A renglón seguido, Irías se ha referido a la regularización extraordinaria de personas migrantes anunciada por el Gobierno de España, calificándolo de una «buena voluntad política» para con «el trabajo de años de mujeres migrantes y de personas en situación irregular que se atrevieron a levantar la voz y a recordar que sí tienen derechos».
«POCO QUE CELEBRAR, MUCHO QUE REIVINDICAR»
En la manifestación celebrada este domingo en Mérida se han hecho presente figuras del espectro político como la portavoz del Grupo Socialista en la Asamblea de Extremadura, Piedad Álvarez, quien ha subrayado que quedan «muchos motivos» para salir a las calles y «pocos para esconderse detrás de la extrema derecha».
«Este 8 de marzo es especialmente crítico y grave en Extremadura porque vivimos momentos de preocupación con lo que está ocurriendo en la Asamblea y con la señora Guardiola, que no tiene ninguna línea roja para que Vox la haga de nuevo presidenta y pueda conservar el sillón», ha alertado Álvarez.

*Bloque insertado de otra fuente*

-- ==== Sys2Proof/Machine/Prelude.lean ====
section
/-! DEFINITION. The prelude, the projection of one entry, its shadow evaluation and the auxiliary heads, as functions of values
(R63, R66 to R71, R86 to R89, R99, R105, R106, R115). -/

namespace Sys2Proof.Machine

/-! ## Lists in blocks -/

/-- A list cut into pieces of `k` elements. -/
def chunks {α : Type} (k : Nat) : Nat → List α → List (List α)
  | 0, _ => []
  | n + 1, l => if l.isEmpty then [] else l.take k :: chunks k n (l.drop k)

/-- A list in blocks of `k`. -/
def blocksOf {α : Type} (k : Nat) (l : List α) : List (List α) := chunks k l.length l

/-! ## Normalisation (R87 to R89) -/

/-- A node of the pairwise tree: its leaves, its mean (or mean square), its m2. -/
structure NNode where
  n  : Nat
  a  : F32
  m2 : F32
deriving DecidableEq, Repr

/-- RNE of a quotient of whole numbers. -/
def ratF (a b : Nat) : F32 := BitVec.ofNat 32 (roundBits fmt32 .rne false a b)

/-- Two nodes merged (R87). -/
def NNode.merge (layer : Bool) (x y : NNode) : NNode :=
  let n := x.n + y.n
  let d := fsub y.a x.a
  { n := n, a := fadd x.a (fmul d (ratF y.n n)),
    m2 := if layer then fadd (fadd x.m2 y.m2) (fmul (fmul d d) (ratF (x.n * y.n) n)) else 0 }

/-- One level of the tree. -/
def pairUp (layer : Bool) : List NNode → List NNode
  | a :: b :: r => NNode.merge layer a b :: pairUp layer r
  | l => l

/-- The levels of the tree until one node is left; also whether every node on the way was finite. -/
def treeUp (layer : Bool) : Nat → List NNode → Option NNode
  | 0, l => l.head?
  | k + 1, l =>
    if l.all (fun x => isFin x.a && isFin x.m2) = false then none
    else if l.length ≤ 1 then l.head?
    else treeUp layer k (pairUp layer l)

/-- The normalised vector h_n, or none where R89 voids the row. An exact zero has the sign + (DESIGN CHOICE, log 149). -/
def normalise (hs : HeadSet) (gain bias : Option (List BF16)) (h : List BF16) : Option (List BF16) :=
  if h.any b16Bad then none
  else if hs.norm = 0 then some h
  else
    let layer := decide (hs.norm = 2)
    let xs := h.map ofB16
    match treeUp layer 20 (xs.map (fun x => { n := 1, a := if layer then x else fmul x x, m2 := 0 })) with
    | none => none
    | some t =>
      if (isFin t.a && isFin t.m2) = false then none
      else
      let v := fadd (if layer then fdiv t.m2 (ofInt h.length) else t.a) hs.eps
      if isFin v = false ∨ fle v 0 = true then none
      else
        let r := val (rsqrt v)
        let g := fun (i : Nat) => match gain with
          | some l => b16Val (l.getD i 0)
          | none => Dy.ofInt 1
        let b := fun (i : Nat) => match bias with
          | some l => b16Val (l.getD i 0)
          | none => Dy.zero
        let ys := xs.mapIdx (fun i x =>
          let c := if layer then fsub x t.a else x
          if isFin c then ofDy (Dy.add (Dy.mul (Dy.mul (val c) r) (g i)) (b i)) else f32Nan)
        let hn := ys.map toB16
        if ys.any (fun y => !isFin y) || hn.any b16Bad then none else some hn

/-! ## Quantisation and norms (R63, R68, R115) -/

/-- A vector quantised in blocks of `k` (R63). -/
def quantVec (k : Nat) (l : List Dy) : QVec :=
  let bs := (blocksOf k l).map (fun b => quantBlock .e4m3 b)
  { codes := bs.flatMap (·.2), scales := bs.map (·.1) }

/-- The value of an element of a quantised vector whose blocks have `k` elements. -/
def QVec.value (q : QVec) (k i : Nat) : Dy :=
  { m := e4Units (q.codes.getD i 0), e := (q.scales.getD (i / k) 0 : Int) - 127 - 9 }

/-- Square root of an exact sum of squares, rounded up once to FP32. -/
def normUp (l : List Dy) : F32 :=
  let s := l.foldl (fun a x => Dy.add a (Dy.mul x x)) Dy.zero
  if s.m = 0 then 0 else sqrtDy .rup s

/-- A row's vectors before any pre-tile (R88, R115). -/
def pvecOf (hn : List BF16) : PVec :=
  let xs := hn.map b16Val
  let a := quantVec 128 xs
  { hn := hn, a := a, u := [], uq := { codes := [], scales := [] }, hnN := normUp xs,
    dnN := normUp (xs.mapIdx (fun i x => Dy.sub (a.value 128 i) x)), unN := 0, duN := 0 }

/-! ## Projection (R66, R67) -/

/-- I_b of one weight block and 32 activations. -/
def blockSum (f : WFmt) (w a : List Nat) : Int := ((w.zip a).map (fun (p : Nat × Nat) => f.units p.1 * e4Units p.2)).foldl (· + ·) 0

/-- One block added to the accumulator (R67): P_b is added exactly, with one rounding. -/
def addBlock (f : WFmt) (acc : F32) (w : WBlock) (a : List Nat) (sa : Nat) : F32 :=
  let i := blockSum f w.codes a
  if i = 0 then acc
  else if isFin acc then ofDy (Dy.add (val acc) { m := i, e := (w.scale : Int) - 127 + ((sa : Int) - 127) + f.exp - 9 })
  else acc

/-- Blocks against a quantised vector whose scales cover `k` elements. -/
def dotBlocks (f : WFmt) (k : Nat) (q : QVec) (ws : List WBlock) (acc : F32) : F32 :=
  (ws.zip ((blocksOf 32 q.codes).mapIdx (fun i b => (i, b)))).foldl
    (fun acc p => addBlock f acc p.1 p.2.2 (q.scales.getD (32 * p.2.1 / k) 0)) acc

/-- The logit of an entry: its hidden blocks, then its augmentation blocks (R67, R68). -/
def logitOf (f : WFmt) (e : WEntry) (aug : Option (WFmt × WEntry)) (v : PVec) : F32 :=
  let z := dotBlocks f 128 v.a e.blocks 0
  match aug with
  | some (g, x) => dotBlocks g 64 v.uq x.blocks z
  | none => z

/-- The variant vector of a row from its A_v (R99), in BF16, then quantised over p_v elements (R68). An infinite
element is quantised as the number that its bits would be (DESIGN CHOICE, log 148). -/
def withVariant (a : List (List WBlock)) (v : PVec) : PVec :=
  let p := if a.length ≤ 32 then 32 else 64
  let u := (a.map (fun row => toB16 (dotBlocks .e4m3 128 v.a row 0))) ++ List.replicate (64 - a.length) 0
  let xs := u.map b16Val
  let q := quantVec 64 (xs.take p)
  { v with u := u, uq := q, unN := normUp xs, duN := normUp ((xs.take p).mapIdx (fun i x => Dy.sub (q.value 64 i) x)) }

/-! ## Shadow evaluation (R70) -/

/-- Products accumulated element by element; a zero product leaves the accumulator unchanged. -/
def shadowDot : List BF16 → List BF16 → F32 → F32
  | w :: ws, x :: xs, acc =>
    let p := Dy.mul (b16Val w) (b16Val x)
    shadowDot ws xs (if p.m = 0 ∨ isFin acc = false then acc else ofDy (Dy.add (val acc) p))
  | _, _, acc => acc

/-! ## Auxiliary heads (R105, R106) -/

/-- z_j of rows of W1. -/
def auxZ (x : AuxHead) (v : PVec) (lo n : Nat) : List F32 :=
  (span lo n).map (fun j => fadd (dotBlocks .e4m3 128 v.a (x.w1.getD j []) 0) (x.b1.getD j 0))

/-- The output of a head from its z. -/
def auxOut (x : AuxHead) (zs : List F32) : F32 :=
  let gs := zs.map (fun z => if x.gelu then geluTanh z else geluErf z)
  if gs.any (fun g => !isFin g) then f32Nan
  else fadd (dotBlocks .e4m3 128 (quantVec 128 (gs.map val)) x.w2 0) x.b2

end Sys2Proof.Machine
end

Otro de los socialistas que se han sumado a la marcha ha sido el alcalde de Mérida, Antonio Rodríguez Osuna, quien ha advertido que una de las primeras peticiones de la ultraderecha para formar gobierno en lugares como Extremadura tiene que ver con que «desaparezcan las ayudas a las víctimas de violencia de género».
«Cuando ellos hablan de chiringuitos, nosotros vemos que detrás de esas asociaciones y detrás de los ayuntamientos hay trabajadoras sociales, hay psicólogas, hay personal que atiende a las mujeres víctimas de violencia de género», ha precisado el regidor.
Por su parte, la portavoz de Unidas por Extremadura, Irene de Miguel, ha abogado por «no aceptar» discursos «vacíos» que, ha asegurado, «vienen acompañados de recortes en derechos feministas y en todas las políticas de lucha contra la violencia machista».
«Seguimos con oficinas de igualdad cerradas, sin plan de igualdad en la Junta de Extremadura, que es la empresa más grande de esta tierra, y seguimos viendo cómo no hay una asignatura de educación afectivo-sexual en las aulas que ponga el consentimiento en el centro y que proteja a nuestros menores de todo abuso», ha recordado.
LA VOZ DE LAS NUEVAS GENERACIONES
Reivindicando que entre las nuevas generaciones de jóvenes en Extremadura existe el compromiso de lucha por la igualdad, se han escuchado voces como las de Carmen, Delia o Claudia, adolescentes de 14 años que han asegurado que las peticiones del 8M no han de hacerse «por postureo» sino «de manera diaria».
«Hay muchísimas chicas que dicen que si no quieren no son acosadas, pero eso es completamente mentira», han confesado manifestando ser conscientes de que el machismo también afecta a los hombres haciéndoles creer «que no pueden llorar y que tienen que ser fuertes».
Por ello, han insistido sobre la importancia de, a su juicio, que en los hogares y centros educativos se apueste por la sensibilización e información frente a, lamentan, la «moda del machismo y del fascismo».